→ **ACTION ITEM**
An exact retyping of every record is required.

→ **SUPPLIED RECORDS**
/-- Changes at most heads, evt, hsw, sol, led, din, tally. -/
theorem frame_swapDies : ∀ (dies : Vector Bool 5) (old new : Image) (s : State), Frame 323856 s (swapDies dies old new s) := by
  intro dies old new s
  unfold swapDies
  extract_lets x1 x2 x3 x4 x5 x6 x7
  have h8 : Frame 323856 s x1 := by
    subst x1
    refine frame_onHsDies _ _ _ ?_ ?_
    · refine frame_onHsDies _ _ _ ?_ ?_
      · exact Frame.refl _ _
      · intro x9 x10 x11
        refine Frame.step (frame_swapHs _ _ _ _) rfl ?_
        assumption
    · intro x12 x13 x14
      refine Frame.step (frame_formGroup _ _ _ _) rfl ?_
      assumption
  clear_value x1
  clear_value x2
  clear_value x3
  have h15 : Frame 323856 s x4 := by
    subst x4
    refine Frame.step (frame_set_hsw _ _) rfl ?_
    assumption
  clear_value x4
  have h16 : Frame 323856 s x5 := by
    subst x5
    refine Frame.foldl (fun x17 k18 h19 => ?_) ?_
    · refine Frame.step (frame_swapSol _ _ _ _) rfl ?_
      assumption
    · assumption
  clear_value x5
  clear_value x6
  clear_value x7
  refine Frame.ite ?_ ?_
  · refine Frame.step (frame_set_led_din _ _ _) rfl ?_
    assumption
  · assumption

/-- Changes at most heads, evt, strct, cfg, hsw, sol, led, din, tally. -/
theorem frame_lateSwap : ∀ (s : State), Frame 326928 s (lateSwap s) := by
  intro s
  unfold lateSwap
  split
  · exact Frame.refl _ _
  · extract_lets x1 x2 x3 x4
    clear_value x1
    clear_value x2
    clear_value x3
    clear_value x4
    refine Frame.step (frame_swapDies _ _ _ _) rfl ?_
    refine Frame.step (frame_set_strct_cfg _ _ _) rfl ?_
    exact Frame.refl _ _

end Sys2Proof.Machine
end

→ **ANSWER FOR THE TASK**
/-- Changes at most heads, evt, hsw, sol, led, din, tally. -/
theorem frame_swapDies : ∀ (dies : Vector Bool 5) (old new : Image) (s : State), Frame 323856 s (swapDies dies old new s) := by
  intro dies old new s
  unfold swapDies
  extract_lets x1 x2 x3 x4 x5 x6 x7
  have h8 : Frame 323856 s x1 := by
    subst x1
    refine frame_onHsDies _ _ _ ?_ ?_
    · refine frame_onHsDies _ _ _ ?_ ?_
      · exact Frame.refl _ _
      · intro x9 x10 x11
        refine Frame.step (frame_swapHs _ _ _ _) rfl ?_
        assumption
    · intro x12 x13 x14
      refine Frame.step (frame_formGroup _ _ _ _) rfl ?_
      assumption
  clear_value x1
  clear_value x2
  clear_value x3
  have h15 : Frame 323856 s x4 := by
    subst x4
    refine Frame.step (frame_set_hsw _ _) rfl ?_
    assumption
  clear_value x4
  have h16 : Frame 323856 s x5 := by
    subst x5
    refine Frame.foldl (fun x17 k18 h19 => ?_) ?_
    · refine Frame.step (frame_swapSol _ _ _ _) rfl ?_
      assumption
    · assumption
  clear_value x5
  clear_value x6
  clear_value x7
  refine Frame.ite ?_ ?_
  · refine Frame.step (frame_set_led_din _ _ _) rfl ?_
    assumption
  · assumption

/-- Changes at most heads, evt, strct, cfg, hsw, sol, led, din, tally. -/
theorem frame_lateSwap : ∀ (s : State), Frame 326928 s (lateSwap s) := by
  intro s
  unfold lateSwap
  split
  · exact Frame.refl _ _
  · extract_lets x1 x2 x3 x4
    clear_value x1
    clear_value x2
    clear_value x3
    clear_value x4
    refine Frame.step (frame_swapDies _ _ _ _) rfl ?_
    refine Frame.step (frame_set_strct_cfg _ _ _) rfl ?_
    exact Frame.refl _ _

end Sys2Proof.Machine
end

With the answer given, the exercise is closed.